As the name suggests, data cataloguing is the practice of identifying all of the business’s data before recording information about those data in an organised inventory. Overall, a data catalogue gives us a clear picture of the whole data landscape. In a sense, it’s like doing a data ‘stock-take’.
Why Catalogue Data?
A data catalogue is a powerful tool which enables people to discover, understand and trust the data they need, when they need it. People who need to use data in their jobs, cannot do their jobs effectively when they struggle to find accurate, complete and trustworthy data. In those circumstances, people often spend more time searching for data than actually using data to generate analyses and valuable insights. When people struggle to find and access trusted data, the organisation can suffer from poor decisions, a slow pace of activity and restrictions on growth and competitiveness.
How Does a Prototype Data Catalogue Work?
A prototype data catalogue needs to encompass just 3-layers of information.
- Layer 1 – Data Relationships.
- Layer 2 – Data Flows.
- Layer 3 – Data Lineages.
Data relationships are simply the data links that exist between the various systems and processes in the business. For example, we may know or see that data moves between our website and CRM system. That’s a data relationship. Think of a data relationship as a data ‘pipe’. At this first stage we’re focused on finding all of these ‘data pipes’, but we’re not yet interested in what’s in those pipes. That comes next…
Data flows are the actual movements of data flowing through each data relationship. When we analyse at data flows, we’re looking inside each of the ‘data pipes’ to see what kinds of data are moving and in which direction. Data flows are defined by their topic or ‘theme’. That is to say, what the data are about. Examples of data topics are ‘customer’, ‘payment’, ‘address’, and so on.
We don’t want to get too detailed, as that would mean we end up taking too long and creating a data dictionary rather than a data catalogue. So for example, while identifying that some data relationships contain data about an ‘address’, we won’t zoom in to a level of detail that recognises ‘house number’, ‘postcode’, and so on.
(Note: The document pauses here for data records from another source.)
-- ==== Sys2Proof/Laws/Encoder.lean ====
section
/-! SUPPORT. ENC_BUILD cut into its parts (40_encoder.md R114), so that no proof unfolds the whole command. -/

namespace Sys2Proof.Machine

theorem exec_encBuild_of_ok {s : State} {e : Enc} (h : s.enc.build = .ok e) : exec .encBuild s = .next (s.withEnc e) := by
  simp only [exec, execEncBuild, h]

/-- With a tree, ENC_BUILD in phase COUNT goes on to the codes. -/
theorem Enc.build_of_tree {e : Enc} {root : HTree} (hp : e.phase = .count) (h0 : e.encLen ≠ 0)
    (ht : buildTree e.freq = some root) : e.build = .ok (e.buildFrom root) := by
  simp only [Enc.build, hp, Enc.buildTable, h0, if_false, ht]

/-- With codes of at most 32 bits, the table and the header are written and pass 2 begins. -/
theorem Enc.buildFrom_of_fits {e : Enc} {root : HTree} (h : ∀ c ∈ genCodes root, c.len ≤ Config.maxCodeLen) :
    e.buildFrom root = ((e.withCodes (genCodes root)).emit (headerBytes (e.withCodes (genCodes root)))).enterEncode := by
  have hany : ((genCodes root).any fun c => decide (Config.maxCodeLen < c.len)) = false := by
    rw [List.any_eq_false]
    intro c hc
    simpa using h c hc
  simp only [Enc.buildFrom, hany]
  rfl

/-- With a longer code, CODE_TOO_LONG and nothing else (40_encoder.md R122). -/
theorem Enc.buildFrom_of_long {e : Enc} {root : HTree} (h : ∃ c ∈ genCodes root, Config.maxCodeLen < c.len) :
    e.buildFrom root = e.raise .codeTooLong := by
  have hany : ((genCodes root).any fun c => decide (Config.maxCodeLen < c.len)) = true := by
    rw [List.any_eq_true]
    obtain ⟨c, hc, hl⟩ := h
    exact ⟨c, hc, by simpa using hl⟩
  simp only [Enc.buildFrom, hany]
  rfl

end Sys2Proof.Machine
end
We would however recognise the difference between ‘customer address’ and ‘supplier address’, as they are two different topics of data, albeit similar ones.
Data lineages are a number of data flows arranged in a sequence, according to a specific scenario. We use them to understand the whole ‘upstream’ and ‘downstream’ big-picture of how data moves in particular situation. A very simple example would be a customer online order process, where we would expect to see that the first data flow is the customer’s selection of a product into the basket, the second data flow would be the customers details during checkout, and the third data flow might be the customer’s payment details, before the process completes with a fourth flow of order confirmation data.
In reality, the data lineage would very likely be more complex than that, but the principle is the same. We want to see the sequence in which data flows occur, so that we can understand the ‘upstream’ and ‘downstream’ states of the data involved in the process. Data lineages can be quite time consuming to analyse, so unlike a data catalogue which is created as an holistic foundation of our data understanding, data lineages are typically analysed only when necessary.
How is a Data Catalogue Prototyped?
Quite simply it’s a matter of gathering the right information and knowledge, and then recording and presenting it in ways that are beneficial.
To create a prototype data catalogue, knowledge and information about data is gathered through analysis of IT infrastructure, and through consultation with business and IT stakeholders. And because we’re just prototyping, we can use simple spreadsheets and diagrams. This will allow us to understand a lot more about the size and shape of data in the organisation, and what we need from a data catalogue long-term. From there, we can use what we’ve learnt from the data catalogue prototype to make well-informed decisions about the cost-benefits of using more advanced or specialised data cataloguing tools and technology.